Je donne une info sur un test de débit et je ne vois pas pourquoi vous faites une relation avec les DNS.  Ceux qui sont chez Numericable, bien souvent ne savent pas que ce lien existe. Est-ce un problème de le mentionner ?


----------



## Anonyme (15 Août 2012)

Pas de problème du tout, au contraire, l'info est bienvenue.

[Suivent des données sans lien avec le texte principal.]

-- ==== Sys2Proof/Tests/Slice0.lean ====
section
/-! SUPPORT. Small tests. Expected values come from spec/: the encodings of 30_encoding.md, the worked values of each rule, and
95_test_vectors.md, as each comment says. The last part gives, for each obligation with hypotheses, a state and operands that
meet them (`witness_<name>`). -/

namespace Sys2Proof.Tests

open Sys2Proof.Machine Sys2Proof.Claims

/-! ### Encodings: each word written field by field from the format of its row (30_encoding.md R71 to R79) -/

theorem test_decode_init : decode (0b00001#5 ++ 0b00#2 ++ 0b0#1 ++ 0b1#1 ++ 0b0100111#7 ++ 0b00000001#8 ++ 0b00010000#8)
    = .ok (.init 0x27#7 16#8 1#8 true false) := rfl
theorem test_decode_init_oled : decode (0b00001#5 ++ 0b00#2 ++ 0b1#1 ++ 0b0#1 ++ 0b0100111#7 ++ 0b00000010#8 ++ 0b00010000#8)
    = .ok (.init 0x27#7 16#8 2#8 false true) := rfl
theorem test_decode_command : decode (0b00010#5 ++ 0b0000000000000000000#19 ++ 0b00101000#8) = .ok (.command 0x28#8) := rfl
theorem test_decode_writeChar : decode (0b00011#5 ++ 0b0000000000000000000#19 ++ 0b01000001#8) = .ok (.writeChar 0x41#8) := rfl
theorem test_decode_writeString : decode (0b00100#5 ++ 0b00000000000#11 ++ 0b0000000000001001#16) = .ok (.writeString 9#16) := rfl
theorem test_decode_setCursor : decode (0b00111#5 ++ 0b00000000000#11 ++ 0b00000001#8 ++ 0b00000011#8) = .ok (.setCursor 3#8 1#8) := rfl
theorem test_decode_defineCustomChar : decode (0b10110#5 ++ 0b000000000000000000#18 ++ 0b1#1 ++ 0b00000111#8)
    = .ok (.defineCustomChar 7#8 true) := rfl
theorem test_decode_setBacklight : decode (0b11001#5 ++ 0b00000000000000000000000000#26 ++ 0b1#1) = .ok (.setBacklight true) := rfl
theorem test_decode_clear : decode (0b00101#5 ++ 0#27) = .ok .clear := rfl
theorem test_decode_home : decode (0b00110#5 ++ 0#27) = .ok .home := rfl
theorem test_decode_display : decode (0b01000#5 ++ 0#27) = .ok .display := rfl
theorem test_decode_noDisplay : decode (0b01001#5 ++ 0#27) = .ok .noDisplay := rfl
theorem test_decode_cursor : decode (0b01010#5 ++ 0#27) = .ok .cursor := rfl
theorem test_decode_noCursor : decode (0b01011#5 ++ 0#27) = .ok .noCursor := rfl
theorem test_decode_blink : decode (0b01100#5 ++ 0#27) = .ok .blink := rfl
theorem test_decode_noBlink : decode (0b01101#5 ++ 0#27) = .ok .noBlink := rfl
theorem test_decode_scrollLeft : decode (0b01110#5 ++ 0#27) = .ok .scrollLeft := rfl
theorem test_decode_scrollRight : decode (0b01111#5 ++ 0#27) = .ok .scrollRight := rfl
theorem test_decode_moveCursorLeft : decode (0b10000#5 ++ 0#27) = .ok .moveCursorLeft := rfl
theorem test_decode_moveCursorRight : decode (0b10001#5 ++ 0#27) = .ok .moveCursorRight := rfl
theorem test_decode_setTextDirectionLtr : decode (0b10010#5 ++ 0#27) = .ok .setTextDirectionLtr := rfl
theorem test_decode_setTextDirectionRtl : decode (0b10011#5 ++ 0#27) = .ok .setTextDirectionRtl := rfl
theorem test_decode_autoscroll : decode (0b10100#5 ++ 0#27) = .ok .autoscroll := rfl
theorem test_decode_noAutoscroll : decode (0b10101#5 ++ 0#27) = .ok .noAutoscroll := rfl
theorem test_decode_backlightOn : decode (0b10111#5 ++ 0#27) = .ok .backlightOn := rfl
theorem test_decode_backlightOff : decode (0b11000#5 ++ 0#27) = .ok .backlightOff := rfl
theorem test_decode_legacyStatus : decode (0b11010#5 ++ 0#19 ++ 0b00000000#8) = .ok .legacyStatus := rfl
theorem test_decode_legacyKeypad : decode (0b11010#5 ++ 0#19 ++ 0b00000001#8) = .ok .legacyKeypad := rfl
theorem test_decode_legacyBargraph : decode (0b11010#5 ++ 0#19 ++ 0b00000010#8) = .ok .legacyBargraph := rfl
theorem test_decode_legacyContrast : decode (0b11010#5 ++ 0#19 ++ 0b00000011#8) = .ok .legacyContrast := rfl
theorem test_decode_legacyDelay : decode (0b11010#5 ++ 0#19 ++ 0b00000100#8) = .ok .legacyDelay := rfl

Mais il faut faire passer le message à ceux qui ne le savent pas qu'on peut avoir une connexion à très haut débit tout en ayant un accès très lent aux sites web. (si pb de DNS).

Y a pas de malaise


----------



## triangle12 (13 Août 2013)

Bonjour,

J'ai un ordinateur imac avec OSX 10.6.
L'internet fonctionnait très bien jusqu'à quelque jour ou j'ai un débit anormalement bas.
Sur mon ordinateur portable le débit semble meilleur donc je suppose, ne vient pas du réseau.
J'ai fais un test et le ping est à 34s, le débit descendant à 0,66Mbps et le débit montant à 0,86Mbps.

Pouvez vous m'aidez s'il vous plait 

Merci d'avance


----------



## Ewilan93 (11 Septembre 2013)

Je rencontre un problème similaire.
Internet fonctionnait parfaitement jusqu'il y a une semaine.
Maintenant, charger une page devient un calvaire.

Je ne comprends rien au système DNS mais je peux fournir des captures s'il le faut.

Internet est surtout lent sur l'iMac, sur mon MacBook Pro, aucun soucis.
Je suis sous Mac OS X 10.6

Merci

Edit : à force de chipoter, j'ai viré ma connection Ethernet et je l'ai réinstallé à nouveau.
Pour l'instant, tout est revenu à la normale. Je croise les doigts pour que ça dure !


----------



## ntx (11 Septembre 2013)

Quand on ne sait que faire, on peut commencer par utiliser l'aide du Finder : tu tapes DNS et tu auras la démarche à suivre pour le DNS. Il te suffit alors de reprendre les réglages d'une machine qui fonctionne bien.


----------



## lorelei1 (17 Novembre 2013)

Renaud31 a dit:


> Bonjour,
> 
> donne des infos sur ta connexion : FAI + 2 captures d'écran :
> 
> ...



Bonsoir,

Mon mc book pro est lent mac os x 10.7 lion. Lorsque je lance safari cela prend au moins 30 secondes. Mon curseur tourne un peu de plus en plus ces derniers jours. Quand je suis sur google chrome les pages prennent du temps à charger. Lorsque je suis en visio sur facetime ou skype les navigateurs bug à cause des appels vidéos. Je ne peux passer des appels vidéos quand je surfe sur le net autrement ça bug énormément les pages internet se figent et le plug in shockwave figent les pages.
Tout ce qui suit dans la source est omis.